Чтение онлайн

на главную

Жанры

Воспитание под Верденом
Шрифт:

И так как все заинтересованные слои населения каждодневно утверждают, будто они участвуют в этой борьбе только во имя спасения собственного существования и культуры человечества, то такому штатскому человеку, как Познанский, в настоящее время не за что ухватиться. Остается только посоветовать лейтенанту Кройзингу дождаться восстановления мира, уже сейчас озаботиться отысканием возможно большего количества однополчан убитого брата, записать их имена и адреса и выступить с обвинением тогда, когда немецкий народ, несмотря на упоение предполагаемой победой, будет склонен к тому, чтобы вновь воскресить память Кристофа Кройзинга.

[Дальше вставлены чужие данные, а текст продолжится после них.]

-- ==== Sys2Proof/Machine/IndexMemory.lean ====
section
/-! DEFINITION. The address register and memory instructions (44_index_memory.md): memory is reached through `I`, every
address is checked first (20_memory.md R53), and `I` is unchanged by the three memory instructions (D14). -/
namespace Sys2Proof.Machine

/-- `LD I, nnn` (R116). -/
def execLdI (nnn : Addr12) (s : State) : Out := .next (s.setI (immAddr nnn))

/-- `ADD I, Vx` (R117): no flag, no mask to the memory size. -/
def execAddIVx (x : Nibble) (s : State) : Out := .next (s.setI (indexSum s.i (s.getV x)))

/-- `LD F, Vx` (R118). -/
def execLdFVx (x : Nibble) (s : State) : Out := .next (s.setI (glyphAddr s.params (s.getV x)))

/-- `LD B, Vx` (R119). -/
def execLdBVx (x : Nibble) (s : State) : Out :=
  withRange s.i.toNat 3 (.next (s.storeBytes s.i.toNat (bcdDigits (s.getV x))))

/-- `LD [I], Vx` (R120): the range `V[0..x]` is inclusive. -/
def execLdMemVx (x : Nibble) (s : State) : Out :=
  withRange s.i.toNat (blockLen x) (.next (s.storeBytes s.i.toNat (s.regsUpTo x)))

/-- `LD Vx, [I]` (R121): the range `V[0..x]` is inclusive. -/
def execLdVxMem (x : Nibble) (s : State) : Out :=
  withRange s.i.toNat (blockLen x) (.next (s.loadRegs 0 (s.loadBytes s.i.toNat (blockLen x))))

end Sys2Proof.Machine
end

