-- ==== Sys2Proof/Safety.lean ====
section
/-! DEFINITION. The terms claims are stated in: the invariant of the block, a safe step, and the frames (what a step leaves
unchanged, memory through the model's read of one byte). -/
namespace Sys2Proof.Machine

/-- A return address a `CALL` fetched from memory can have pushed: the even address after an instruction word (R74, R75,
R93). -/
abbrev ReturnAddress (w : Word) : Prop := w.toNat % 2 = 0 ∧ 2 ≤ w.toNat ∧ w.toNat ≤ 0x1000

/-- What every step keeps. -/
structure State.Inv (s : State) : Prop where
  /-- R13, R14. -/
  params : s.params.wf = true
  /-- Memory is in its canonical form, all of it inside the address space (R11, R39). -/
  mem : Memory.wf s.params s.mem = true
  /-- R15, R33: the stack is never deeper than `STACK_LIMIT`. -/
  depth : ∀ l, s.params.stackLimit = some l → s.stack.length ≤ l
  /-- R33, R93: every saved program counter is an even address after an instruction word. -/
  saved : ∀ w ∈ s.stack, ReturnAddress w
  /-- R138: a halted block's `PC` is still the address its record names. -/
  record : ∀ f, s.status = .halted f → f.pc = s.pc

/-- A step that ends running: no fault is taken in it. -/
def SafeStep (s : State) : Prop := ∃ t, step s = .next t ∧ t.status = .running

/-- The word the step fetches is `w`: `PC` is even, both bytes are in memory, and they read as `w` (R74). -/
def Fetches (s : State) (w : Word) : Prop :=
  s.pc.toNat % 2 = 0 ∧ s.pc.toNat + 1 < 0x1000 ∧
    w = (s.byteAt s.pc.toNat).zeroExtend 16 <<< 8 ||| (s.byteAt (s.pc.toNat + 1)).zeroExtend 16

/-- The step of a running block whose fetched word is the instruction `i`. -/
def RunsInstr (s : State) (i : Instr) : Prop :=
  s.status = .running ∧ ∃ w, Fetches s w ∧ decodeWord w = some i

/-- Every word of one row of the opcode map (R66) decodes to the instruction built from its fields (R62). -/
def EncodedAs (mask value : Word) (build : Fields → Instr) : Prop :=
  ∀ w : Word, w &&& mask = value → decodeWord w = some (build (split w))

/-- What an instruction may change; what is not named keeps its value. Nothing of it lets an instruction change the key
latch (R36, R37), `STATUS` (R40), the parameters or the Random port. -/
structure Changes where
  /-- The general registers. -/
  v : Nibble → Prop := fun _ => False
  i : Prop := False
  pc : Prop := False
  stack : Prop := False
  dt : Prop := False
  st : Prop := False
  fb : Prop := False
  /-- The addresses of the memory bytes. -/
  mem : Nat → Prop := fun _ => False

/-- Nothing but what `c` names differs between `s` and `t`; memory is read byte by byte, the framebuffer cell by cell. -/
structure Frame (c : Changes) (s t : State) : Prop where
  v : ∀ r, ¬ c.v r → t.getV r = s.getV r
  i : ¬ c.i → t.i = s.i
  pc : ¬ c.pc → t.pc = s.pc
  stack : ¬ c.stack → t.stack = s.stack
  dt : ¬ c.dt → t.dt = s.dt
  st : ¬ c.st → t.st = s.st
  fb : ¬ c.fb → ∀ cx cy, fbCell t.fb cx cy = fbCell s.fb cx cy
  mem : ∀ a, ¬ c.mem a → t.byteAt a = s.byteAt a
  keys : t.keys = s.keys
  keyAny : t.keyAny = s.keyAny
  keyLast : t.keyLast = s.keyLast
  status : t.status = s.status
  params : t.params = s.params
  randIn : t.randIn = s.randIn
  draws : t.draws = s.draws

/-- `a` is the lowest address at or above 0x1000 among `base .. base + len - 1` (R53). -/
def LowestOutOfRange (base len a : Nat) : Prop :=
  base ≤ a ∧ a < base + len ∧ 0x1000 ≤ a ∧ ∀ b, base ≤ b → b < a → b < 0x1000

/-- The sprite `DRW Vx, Vy, n` draws in state `s` has a set bit for column `cx`, row `cy` (R87, R88): its origin is
`(V[x] mod 64, V[y] mod 32)`, row `r` is the byte at `I + r`, and bit 7 is the leftmost column. -/
def SpriteSets (s : State) (x y n : Nibble) (cx cy : Nat) : Prop :=
  (s.getV x).toNat % 64 ≤ cx ∧ cx < (s.getV x).toNat % 64 + 8 ∧
    (s.getV y).toNat % 32 ≤ cy ∧ cy < (s.getV y).toNat % 32 + n.toNat ∧
    (s.byteAt (s.i.toNat + (cy - (s.getV y).toNat % 32))).getLsbD (7 - (cx - (s.getV x).toNat % 64)) = true

/-- The arithmetic, logic and random instructions (R100 to R111). -/
def IsArith : Instr → Prop
  | .ldImm _ _ | .addImm _ _ | .ldReg _ _ | .orReg _ _ | .andReg _ _ | .xorReg _ _ | .addReg _ _ | .sub _ _
  | .shr _ _ | .subn _ _ | .shl _ _ | .rnd _ _ => True
  | .cls | .ret | .jp _ | .call _ | .seImm _ _ | .sneImm _ _ | .seReg _ _ | .sneReg _ _ | .ldI _ | .jpV0 _
  | .drw _ _ _ | .skp _ | .sknp _ | .ldVxDt _ | .ldVxK _ | .ldDtVx _ | .ldStVx _ | .addIVx _ | .ldFVx _ | .ldBVx _
  | .ldMemVx _ | .ldVxMem _ => False

/-- The skip instructions (R94 to R97, R122, R123). -/
def IsSkip : Instr → Prop
  | .seImm _ _ | .sneImm _ _ | .seReg _ _ | .sneReg _ _ | .skp _ | .sknp _ => True
  | .cls | .ret | .jp _ | .call _ | .ldImm _ _ | .addImm _ _ | .ldReg _ _ | .orReg _ _ | .andReg _ _ | .xorReg _ _
  | .addReg _ _ | .sub _ _ | .shr _ _ | .subn _ _ | .shl _ _ | .ldI _ | .jpV0 _ | .rnd _ _ | .drw _ _ _
  | .ldVxDt _ | .ldVxK _ | .ldDtVx _ | .ldStVx _ | .addIVx _ | .ldFVx _ | .ldBVx _ | .ldMemVx _ | .ldVxMem _ => False

/-- Execute instructions one after another, each on the state the one before it left. -/
def execAll : List Instr → State → Out
  | [], s => .next s
  | i :: rest, s =>
    match exec i s with
    | .next t => execAll rest t
    | .fault f => .fault f
    | .refused r => .refused r

end Sys2Proof.Machine
end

Образ его не дает покоя адвокату Познанскому. Он прочитал письмо и насторожился. Под глубоким впечатлением прочитанного он изучил его тетрадку в черной обложке, которая хранит рисунки юноши, обрывки

стихов, случайные мысли, мнения, впечатления, вопросы. Сначала Познанский занялся этой записной книжкой из своеобразного спорта: он любитель стенографии, которую считает разумным и похвальным изобретением, знает все системы и способы сокращений и еще в школе выдвинулся как специалист по расшифровыванию чужих почерков. Уже самая манера письма, этих карандашных штрихов, говорит ему о внутреннем складе человека. Это писал честный и простой человек, и содержание каждой страницы лишь подтверждает такое мнение. У молодого Кройзинга было свое лицо! Он выступил против несправедливости не из корыстных целей, а против несправедливости как таковой— против отвратительного пятна на теле общества, которое он любит. Да, в этом юноше сквозит прекрасная, чистая любовь к Германии. Он не искажает лица своего народа: видит его мужественные черты, видит и его слабости.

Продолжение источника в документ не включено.